We had some gift cards and cash at my recent 5yr olds party. Mostly it seems to be £10-£20. My 5yr old got 2 x £10 and 2 x £20 gift cards. It puts pressure on some parents who maybe can't afford £10 but wouldn't want to give less if it's cash.

I like to do a bit of both I often give £10 cash and then a gift at £5-10. As they get older though it will be just be cash I think.

SpanielsSunflowersSand · 03/02/2025 12:46

The amount of plastic tat bought is crazy! Personally, I’d have insisted people please didn’t gift but if they absolute must, a card and money to go towards something (give an example) or an experience would be appreciated.

It’s like everything these days, people feel the need to gift and put zero thought into it. The number of photo frames I got as a wedding gift despite asking people not to gift was insane. It’s the same at baby showers with the stuff you’ll never use. Buy a book if you have to buy something! Something thoughtful!

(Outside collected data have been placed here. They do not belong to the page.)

-- ==== Sys2Proof/Machine/Tbl.lean ====
section
/-! DEFINITION. Sparse tables: lists of (key, value) pairs in one canonical form, keys strictly rising and no entry
equal to what an unlisted key reads as. -/

namespace Sys2Proof.Machine

/-- A sparse table. `d k` is what an unlisted key `k` reads as; it is an argument of every operation. -/
abbrev Tbl (α : Type) := List (Nat × α)

/-- The listed entry of a key. -/
def tblFind {α : Type} : Tbl α → Nat → Option α
  | [], _ => none
  | (j, v) :: t, k => if j = k then some v else tblFind t k

/-- The value a key reads as. -/
def tblGet {α : Type} (d : Nat → α) (t : Tbl α) (k : Nat) : α := (tblFind t k).getD (d k)

/-- The table without the entry of a key. -/
def tblErase {α : Type} : Tbl α → Nat → Tbl α
  | [], _ => []
  | (j, v) :: t, k => if j = k then tblErase t k else (j, v) :: tblErase t k

/-- The table with an entry for a key, in key order. -/
def tblInsert {α : Type} : Tbl α → Nat → α → Tbl α
  | [], k, x => [(k, x)]
  | (j, v) :: t, k, x =>
    if j = k then (k, x) :: t else if k < j then (k, x) :: (j, v) :: t else (j, v) :: tblInsert t k x

/-- The table after writing a key; a value equal to the unlisted one removes the entry. -/
def tblSet {α : Type} [DecidableEq α] (d : Nat → α) (t : Tbl α) (k : Nat) (x : α) : Tbl α :=
  if x = d k then tblErase t k else tblInsert t k x

/-- Every listed key is at least `n`, keys rise strictly and no entry equals the unlisted value. -/
def tblWfFrom {α : Type} [DecidableEq α] (d : Nat → α) : Nat → Tbl α → Bool
  | _, [] => true
  | n, (j, v) :: t => decide (n ≤ j) && decide (v ≠ d j) && tblWfFrom d (j + 1) t

/-- The canonical form. -/
def tblWf {α : Type} [DecidableEq α] (d : Nat → α) (t : Tbl α) : Bool := tblWfFrom d 0 t

/-- The table without the keys that `p` holds of. -/
def tblDrop {α : Type} (p : Nat → Bool) (t : Tbl α) : Tbl α := t.filter (fun e => !p e.1)

/-- Replace the entry at position `i` of a list; a position outside the list changes nothing. -/
def listSet {α : Type} : List α → Nat → α → List α
  | [], _, _ => []
  | _ :: t, 0, x => x :: t
  | a :: t, i + 1, x => a :: listSet t i x

end Sys2Proof.Machine
end

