/-- Whom a request is answered: a guest by TAG, a device's link by the address it named, a package of the chain by its tag, the
service host. -/
inductive InSrc where
  | guest (g tag : Nat)
  | pcie (n addr : Nat)
  | chain (src tag : Nat)
  | host (pa : Nat)
  | mclog
  deriving DecidableEq, Repr

/-- A request that a port has admitted and translated: its agent number, its PID, its parts in HBM, and the ticks it has seen. -/
structure Inbound where
  agent : Nat
  pid : Nat
  parts : List (Nat × Nat)
  op : InOp
  src : InSrc
  age : Nat
  deriving DecidableEq, Repr

/-- What the last command sent to something outside the package: a tag, a status, data and poison (a field of the model,
log entry 17). -/
structure Reply where
  tag : Nat
  status : Nat
  bytes : List Byte
  poison : Bool
  deriving DecidableEq, Repr

/-! ### Mocor links, guest ports and fabric books (R257 to R311) -/

/-- The Mocor link of a die and its readmission. -/
structure DieLink where
  hub : LinkEnd
  die : LinkEnd
  /-- Ticks since the pause began, none when the link is not paused (R285). -/
  paused : Option Nat
  stalled : Bool
  /-- The link was stalled or paused at some point of the frame; a HEART arrived in it (R287). -/
  disturbed : Bool
  beat : Bool
  /-- A READMIT ended OK; an ADMIT is accepted; the rail is to go off; the steward sent a READMIT (R296, R419). -/
  ready : Bool
  admitted : Bool
  railOff : Bool
  deriving DecidableEq, Repr

/-- A link that is down. -/
def DieLink.reset : DieLink :=
  { hub := LinkEnd.reset, die := LinkEnd.reset, paused := none, stalled := false, disturbed := false, beat := false,
    ready := false, admitted := false, railOff := false }

/-- A guest port beside its pages (R301 to R311). -/
structure Guest where
  /-- Ticks since a UCIe link loss; none while the link is up (R309). -/
  loss : Option Nat
  /-- The CAPACK of the guest; the agreed block before the fence (R304, R310). -/
  ack : Option Word
  before : Word
  /-- Lanes and GT/s that training reached; the port retrains at the agreed ones (R304). -/
  width : Nat
  rate : Nat
  retrain : Bool
  deriving DecidableEq, Repr

/-- A guest port after reset. -/
def Guest.reset : Guest := { loss := none, ack := none, before := 0, width := 0, rate := 0, retrain := false }

/-- A credit book that is not at rest (R269): how many of its G credits the sender does not hold, the credit returns on
the wires, H + R + O less G as latched for a census (R270), the input its output last granted (R265), and the messages
that a Mocor flit brought and whose command is still to come (R281). -/
structure Book where
  spent : Int
  rets : Nat
  mark : Option Int
  last : Nat
  raw : Nat
  deriving DecidableEq, Repr
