/-- A chain port beside its page. -/
def Pkg.chPort (p : Pkg) (down : Bool) : ChPort := tblGet (fun _ => ChPort.reset) p.chain.ports down.toNat
def Pkg.setChPort (p : Pkg) (down : Bool) (x : ChPort) : Pkg :=
  { p with chain := { p.chain with ports := tblSet (fun _ => ChPort.reset) p.chain.ports down.toNat x } }

/-- The chain address of the package, its GEN, and AVALID (R473). -/
def Pkg.chainAddr (p : Pkg) : Nat := p.rf (pgCH false) 0x200 20 16
def Pkg.chainGen (p : Pkg) : Nat := p.rf (pgCH false) 0x200 39 32
def Pkg.chainValid (p : Pkg) : Bool := bit (p.reg (pgCH false) 0x200) 21

/-- The message classes of the chain, as CRDNET names them (R461, R462). -/
inductive ChClass where
  | ctrl | req | rsp | bulk
  deriving DecidableEq, Repr

def ChClass.code : ChClass → Nat
  | .ctrl => 0 | .req => 1 | .rsp => 2 | .bulk => 3

/-- The class of a message (R462). -/
def ChainBody.cls : ChainBody → ChClass
  | .enum _ | .eack | .genup | .frame _ _ | .snap _ _ => .ctrl
  | .rreq _ _ _ _ _ _ _ => .req
  | .rrsp _ _ _ | .mack _ _ => .rsp
  | .mirror _ _ _ _ _ _ => .bulk

/-- A message is sent on a chain port whose link is up: it spends a credit of its class (R281, R461, R462). -/
def Pkg.chainSend (p : Pkg) (down : Bool) (m : ChainMsg) : Pkg :=
  if !p.chUp down then p
  else
    let x := p.chPort down
    let c := m.body.cls.code
    let p := p.setChPort down { x with spent := tblSet (fun _ => 0) x.spent c (tblGet (fun _ => 0) x.spent c + 1) }
    { p with chain := { p.chain with sent := p.chain.sent ++ [(down, m)] } }

/-- A message of the package itself: WAKE is WAKEOUT of the port that sends it (R462). -/
def Pkg.chainMsg (p : Pkg) (down : Bool) (dst : Option Nat) (gen : Nat) (b : ChainBody) : Pkg :=
  p.chainSend down { dst := dst, src := p.chainAddr, gen := gen, wake := bit (p.cfg (pgCH down) 0x400) 9, body := b }

/-- A message that goes hop by hop. -/
def Pkg.chainHop (p : Pkg) (down : Bool) (b : ChainBody) : Pkg := p.chainMsg down none p.chainGen b

/-- A message of the package to package `d`, on the port that leads there (R463, R469). -/
def Pkg.chainTo (p : Pkg) (d : Nat) (b : ChainBody) : Pkg := p.chainMsg (decide (p.chainAddr < d)) (some d) p.chainGen b

/-- Forwarding runs in every mode but OFF and SERVICE (R463). -/
def Mode.forwards : Mode → Bool
  | .off | .service => false
  | _ => true

/-- A message for another package goes on towards it (R463). -/
def Pkg.chainForward (p : Pkg) (md : Mode) (m : ChainMsg) : Pkg :=
  match m.dst with
  | some d => if md.forwards && p.chainValid && d != p.chainAddr then p.chainSend (decide (p.chainAddr < d)) m else p
  | none => p

/-! ### Parts that train (R63, R489) -/

/-- The number of a part in `Boot`: chain ports, Mocor links, stacks, guests, ledger stacks, root-port links. -/
def partNum : Part → Nat
  | .chain down => down.toNat
  | .mocor d => 2 + d.val
  | .hbm k => 14 + k.val
  | .guest n => 22 + n.val
  | .ledger k => 24 + k.val
  | .pcie n link => 26 + 4 * n.val + link.val

/-- The page whose register at 0x200 holds ATTEMPT and the state of a part below 26. -/
def partPage (t : Nat) : Nat :=
  if t < 2 then pgCH (t == 1) else if t < 14 then pgMP (t - 2) else if t < 22 then pgHPHY (t - 14)
  else if t < 24 then pgGP (t - 22) else pgLSC (t - 24)

/-- ATTEMPT of a part. -/
def Pkg.attempts (p : Pkg) (t : Nat) : Nat := p.rf (partPage t) 0x200 63 48

/-- The attempts that a readmission may make: MLCFG[RETRY] or GOFFER[RETRY]; 0 selects 16 (R299, R311). -/
def Pkg.retryMax (p : Pkg) (t : Nat) : Nat :=
  let r := if t < 14 then p.cf (pgMP (t - 2)) 0x408 31 24 else p.cf (pgGP (t - 22)) 0x400 15 8
  if r = 0 then 16 else r

/-- A readmission cannot fail yet: attempts are left, or one runs, and no test of step 4 was aborted (R296, R310). -/
def Pkg.canRetry (p : Pkg) (t : Nat) (aborted : Bool) : Bool :=
  !aborted && (decide (p.attempts t < p.retryMax t) || p.boot.training.contains t || p.rf (partPage t) 0x200 3 0 != 0)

I always put thought into gifts and usually gift experiences or give vouchers for something I know they want to do or somewhere they want to go but you might not do that for 30+ 8 year olds in the classroom so I don’t see a problem with this set of parents request.

RedSkyDelights · 03/02/2025 12:56

Notgivenuphope · 02/02/2025 17:41

I wouldn’t for a kid that age.
Parents might pocket it or dictate how it’s spent

Unlike if you give the child an actual present when the parents might decide it's plastic tat and regift it to the next child with a party?

CurrentHun · 03/02/2025 13:00

It’s so rude. It’s very entitled and doesn’t understand that not everyone has a big budget for gifts. Also miserable for the birthday kids. Bet a young lad is not on board with getting no gifts. Just ignore the rude Dad and give whatever you would have given before.

TheYearOfSmallThings · 03/02/2025 13:07

I think it is a great idea. I would stick a tenner in the card and put aside the gift for the next birthday.

I wish I had the courage in reception to just say "Let's all do no presents and £5 at most in a card for birthdays" on the class WhatsApp group. I would have saved so much time and money, and I'm sure most of the gifts aren't used.

Terfarina · 03/02/2025 16:03

Poppyseeds79 · 02/02/2025 17:19

I mean he could have said "We value your child attending the party, more than getting a gift. If you would still like to give something to the birthday boy then a small contribution to his savings would be nice. Thank you'.

This is why it is rubbish having a January birthday - you get regifted junk.